[Stored items]
@[simp] theorem State.giveBack_pending (s : State) (p n : Nat) : (s.giveBack p n).pending = s.pending :=
  State.pending_of_sansLink (State.giveBack_sansLink s p n)
@[simp] theorem State.giveBack_freeCtr (s : State) (p n : Nat) : (s.giveBack p n).freeCtr = s.freeCtr :=
  State.freeCtr_of_sansLink (State.giveBack_sansLink s p n)
@[simp] theorem State.giveBack_sb (s : State) (p n : Nat) : (s.giveBack p n).sb = s.sb :=
  State.sb_of_sansLink (State.giveBack_sansLink s p n)
@[simp] theorem State.giveBack_tq (s : State) (p n : Nat) : (s.giveBack p n).tq = s.tq :=
  State.tq_of_sansLink (State.giveBack_sansLink s p n)
@[simp] theorem State.giveBack_fl (s : State) (p n : Nat) : (s.giveBack p n).fl = s.fl :=
  State.fl_of_sansLink (State.giveBack_sansLink s p n)
@[simp] theorem State.giveBack_job (s : State) (p n : Nat) : (s.giveBack p n).job = s.job :=
  State.job_of_sansLink (State.giveBack_sansLink s p n)
@[simp] theorem State.giveBack_ar (s : State) (p n : Nat) : (s.giveBack p n).ar = s.ar :=
  State.ar_of_sansLink (State.giveBack_sansLink s p n)
@[simp] theorem State.giveBack_xp (s : State) (p n : Nat) : (s.giveBack p n).xp = s.xp :=
  State.xp_of_sansLink (State.giveBack_sansLink s p n)
@[simp] theorem State.giveBack_sp (s : State) (p n : Nat) : (s.giveBack p n).sp = s.sp :=
  State.sp_of_sansLink (State.giveBack_sansLink s p n)
@[simp] theorem State.giveBack_wins (s : State) (p n : Nat) : (s.giveBack p n).wins = s.wins :=
  State.wins_of_sansLink (State.giveBack_sansLink s p n)
@[simp] theorem State.giveBack_tb (s : State) (p n : Nat) : (s.giveBack p n).tb = s.tb :=
  State.tb_of_sansLink (State.giveBack_sansLink s p n)
@[simp] theorem State.giveBack_live (s : State) (p n : Nat) : (s.giveBack p n).live = s.live :=
  State.live_of_sansLink (State.giveBack_sansLink s p n)
@[simp] theorem State.giveBack_snap (s : State) (p n : Nat) : (s.giveBack p n).snap = s.snap :=
  State.snap_of_sansLink (State.giveBack_sansLink s p n)
@[simp] theorem State.giveBack_ft (s : State) (p n : Nat) : (s.giveBack p n).ft = s.ft :=
  State.ft_of_sansLink (State.giveBack_sansLink s p n)
@[simp] theorem State.giveBack_svc (s : State) (p n : Nat) : (s.giveBack p n).svc = s.svc :=
  State.svc_of_sansLink (State.giveBack_sansLink s p n)
@[simp] theorem State.giveBack_boot (s : State) (p n : Nat) : (s.giveBack p n).boot = s.boot :=
  State.boot_of_sansLink (State.giveBack_sansLink s p n)
@[simp] theorem State.giveBack_cfg (s : State) (p n : Nat) : (s.giveBack p n).cfg = s.cfg :=
  State.cfg_of_sansLink (State.giveBack_sansLink s p n)
@[simp] theorem State.giveBack_hl (s : State) (p n : Nat) : (s.giveBack p n).hl = s.hl :=
  State.hl_of_sansLink (State.giveBack_sansLink s p n)
@[simp] theorem State.giveBack_pw (s : State) (p n : Nat) : (s.giveBack p n).pw = s.pw :=
  State.pw_of_sansLink (State.giveBack_sansLink s p n)
@[simp] theorem State.giveBack_cmd (s : State) (p n : Nat) : (s.giveBack p n).cmd = s.cmd := by
  unfold State.giveBack; dsimp only; split <;> simp
@[simp] theorem State.giveBack_bankJ (s : State) (p n : Nat) : (s.giveBack p n).bankJ = s.bankJ :=
  State.bankJ_of_sansLink (State.giveBack_sansLink s p n)
@[simp] theorem State.giveBack_bankK (s : State) (p n : Nat) : (s.giveBack p n).bankK = s.bankK :=
  State.bankK_of_sansLink (State.giveBack_sansLink s p n)

@[simp] theorem State.reportState_pending (s : State) (f : BitVec 16) (r : BitVec 4) (e : W32) : (s.reportState f r e).pending = s.pending :=
  State.pending_of_sansLink (State.reportState_sansLink s f r e)
@[simp] theorem State.reportState_freeCtr (s : State) (f : BitVec 16) (r : BitVec 4) (e : W32) : (s.reportState f r e).freeCtr = s.freeCtr :=
  State.freeCtr_of_sansLink (State.reportState_sansLink s f r e)
@[simp] theorem State.reportState_sb (s : State) (f : BitVec 16) (r : BitVec 4) (e : W32) : (s.reportState f r e).sb = s.sb :=
  State.sb_of_sansLink (State.reportState_sansLink s f r e)
@[simp] theorem State.reportState_tq (s : State) (f : BitVec 16) (r : BitVec 4) (e : W32) : (s.reportState f r e).tq = s.tq :=
  State.tq_of_sansLink (State.reportState_sansLink s f r e)
@[simp] theorem State.reportState_fl (s : State) (f : BitVec 16) (r : BitVec 4) (e : W32) : (s.reportState f r e).fl = s.fl :=
  State.fl_of_sansLink (State.reportState_sansLink s f r e)
@[simp] theorem State.reportState_job (s : State) (f : BitVec 16) (r : BitVec 4) (e : W32) : (s.reportState f r e).job = s.job :=
  State.job_of_sansLink (State.reportState_sansLink s f r e)
@[simp] theorem State.reportState_ar (s : State) (f : BitVec 16) (r : BitVec 4) (e : W32) : (s.reportState f r e).ar = s.ar :=
  State.ar_of_sansLink (State.reportState_sansLink s f r e)
@[simp] theorem State.reportState_xp (s : State) (f : BitVec 16) (r : BitVec 4) (e : W32) : (s.reportState f r e).xp = s.xp :=
  State.xp_of_sansLink (State.reportState_sansLink s f r e)
@[simp] theorem State.reportState_sp (s : State) (f : BitVec 16) (r : BitVec 4) (e : W32) : (s.reportState f r e).sp = s.sp :=
  State.sp_of_sansLink (State.reportState_sansLink s f r e)
@[simp] theorem State.reportState_wins (s : State) (f : BitVec 16) (r : BitVec 4) (e : W32) : (s.reportState f r e).wins = s.wins :=
  State.wins_of_sansLink (State.reportState_sansLink s f r e)
@[simp] theorem State.reportState_tb (s : State) (f : BitVec 16) (r : BitVec 4) (e : W32) : (s.reportState f r e).tb = s.tb :=
  State.tb_of_sansLink (State.reportState_sansLink s f r e)
@[simp] theorem State.reportState_live (s : State) (f : BitVec 16) (r : BitVec 4) (e : W32) : (s.reportState f r e).live = s.live :=
  State.live_of_sansLink (State.reportState_sansLink s f r e)
@[simp] theorem State.reportState_snap (s : State) (f : BitVec 16) (r : BitVec 4) (e : W32) : (s.reportState f r e).snap = s.snap :=
  State.snap_of_sansLink (State.reportState_sansLink s f r e)
@[simp] theorem State.reportState_ft (s : State) (f : BitVec 16) (r : BitVec 4) (e : W32) : (s.reportState f r e).ft = s.ft :=
  State.ft_of_sansLink (State.reportState_sansLink s f r e)
@[simp] theorem State.reportState_svc (s : State) (f : BitVec 16) (r : BitVec 4) (e : W32) : (s.reportState f r e).svc = s.svc :=
  State.svc_of_sansLink (State.reportState_sansLink s f r e)
@[simp] theorem State.reportState_boot (s : State) (f : BitVec 16) (r : BitVec 4) (e : W32) : (s.reportState f r e).boot = s.boot :=
  State.boot_of_sansLink (State.reportState_sansLink s f r e)
@[simp] theorem State.reportState_cfg (s : State) (f : BitVec 16) (r : BitVec 4) (e : W32) : (s.reportState f r e).cfg = s.cfg :=
  State.cfg_of_sansLink (State.reportState_sansLink s f r e)
@[simp] theorem State.reportState_hl (s : State) (f : BitVec 16) (r : BitVec 4) (e : W32) : (s.reportState f r e).hl = s.hl :=
  State.hl_of_sansLink (State.reportState_sansLink s f r e)
@[simp] theorem State.reportState_pw (s : State) (f : BitVec 16) (r : BitVec 4) (e : W32) : (s.reportState f r e).pw = s.pw :=
  State.pw_of_sansLink (State.reportState_sansLink s f r e)
@[simp] theorem State.reportState_cmdRest (s : State) (f : BitVec 16) (r : BitVec 4) (e : W32) : (s.reportState f r e).cmd.sansResult = s.cmd.sansResult :=
  State.cmd_of_sansLink (State.reportState_sansLink s f r e)
@[simp] theorem State.reportState_lastCode (s : State) (f : BitVec 16) (r : BitVec 4) (e : W32) : (s.reportState f r e).cmd.lastCode = s.cmd.lastCode := by
  have e := congrArg Cmd.lastCode (State.cmd_of_sansLink (State.reportState_sansLink s f r e)); exact e
@[simp] theorem State.reportState_refused (s : State) (f : BitVec 16) (r : BitVec 4) (e : W32) : (s.reportState f r e).cmd.refused = s.cmd.refused := by
  have e := congrArg Cmd.refused (State.cmd_of_sansLink (State.reportState_sansLink s f r e)); exact e
@[simp] theorem State.reportState_accepted (s : State) (f : BitVec 16) (r : BitVec 4) (e : W32) : (s.reportState f r e).cmd.accepted = s.cmd.accepted := by
  have e := congrArg Cmd.accepted (State.cmd_of_sansLink (State.reportState_sansLink s f r e)); exact e
@[simp] theorem State.reportState_queue (s : State) (f : BitVec 16) (r : BitVec 4) (e : W32) : (s.reportState f r e).cmd.queue = s.cmd.queue := by
  have e := congrArg Cmd.queue (State.cmd_of_sansLink (State.reportState_sansLink s f r e)); exact e
@[simp] theorem State.reportState_heldLoad (s : State) (f : BitVec 16) (r : BitVec 4) (e : W32) : (s.reportState f r e).cmd.heldLoad = s.cmd.heldLoad := by
  have e := congrArg Cmd.heldLoad (State.cmd_of_sansLink (State.reportState_sansLink s f r e)); exact e
@[simp] theorem State.reportState_bankJ (s : State) (f : BitVec 16) (r : BitVec 4) (e : W32) : (s.reportState f r e).bankJ = s.bankJ :=
  State.bankJ_of_sansLink (State.reportState_sansLink s f r e)
@[simp] theorem State.reportState_bankK (s : State) (f : BitVec 16) (r : BitVec 4) (e : W32) : (s.reportState f r e).bankK = s.bankK :=
  State.bankK_of_sansLink (State.reportState_sansLink s f r e)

[WHAT IS BEING ASKED] Restate word for word the lines of the data above, starting at the line containing "theorem State.giveBack_boot (s" and ending at the line containing "State.job_of_sansLink (State.reportState_sansLink s", both included, and nothing more.

[ANSWER TO THE PROBLEM]
@[simp] theorem State.giveBack_boot (s : State) (p n : Nat) : (s.giveBack p n).boot = s.boot :=
  State.boot_of_sansLink (State.giveBack_sansLink s p n)
@[simp] theorem State.giveBack_cfg (s : State) (p n : Nat) : (s.giveBack p n).cfg = s.cfg :=
  State.cfg_of_sansLink (State.giveBack_sansLink s p n)
@[simp] theorem State.giveBack_hl (s : State) (p n : Nat) : (s.giveBack p n).hl = s.hl :=
  State.hl_of_sansLink (State.giveBack_sansLink s p n)
@[simp] theorem State.giveBack_pw (s : State) (p n : Nat) : (s.giveBack p n).pw = s.pw :=
  State.pw_of_sansLink (State.giveBack_sansLink s p n)
@[simp] theorem State.giveBack_cmd (s : State) (p n : Nat) : (s.giveBack p n).cmd = s.cmd := by
  unfold State.giveBack; dsimp only; split <;> simp
@[simp] theorem State.giveBack_bankJ (s : State) (p n : Nat) : (s.giveBack p n).bankJ = s.bankJ :=
  State.bankJ_of_sansLink (State.giveBack_sansLink s p n)
@[simp] theorem State.giveBack_bankK (s : State) (p n : Nat) : (s.giveBack p n).bankK = s.bankK :=
  State.bankK_of_sansLink (State.giveBack_sansLink s p n)

@[simp] theorem State.reportState_pending (s : State) (f : BitVec 16) (r : BitVec 4) (e : W32) : (s.reportState f r e).pending = s.pending :=
  State.pending_of_sansLink (State.reportState_sansLink s f r e)
@[simp] theorem State.reportState_freeCtr (s : State) (f : BitVec 16) (r : BitVec 4) (e : W32) : (s.reportState f r e).freeCtr = s.freeCtr :=
  State.freeCtr_of_sansLink (State.reportState_sansLink s f r e)
@[simp] theorem State.reportState_sb (s : State) (f : BitVec 16) (r : BitVec 4) (e : W32) : (s.reportState f r e).sb = s.sb :=
  State.sb_of_sansLink (State.reportState_sansLink s f r e)
@[simp] theorem State.reportState_tq (s : State) (f : BitVec 16) (r : BitVec 4) (e : W32) : (s.reportState f r e).tq = s.tq :=
  State.tq_of_sansLink (State.reportState_sansLink s f r e)
@[simp] theorem State.reportState_fl (s : State) (f : BitVec 16) (r : BitVec 4) (e : W32) : (s.reportState f r e).fl = s.fl :=
  State.fl_of_sansLink (State.reportState_sansLink s f r e)
@[simp] theorem State.reportState_job (s : State) (f : BitVec 16) (r : BitVec 4) (e : W32) : (s.reportState f r e).job = s.job :=
  State.job_of_sansLink (State.reportState_sansLink s f r e)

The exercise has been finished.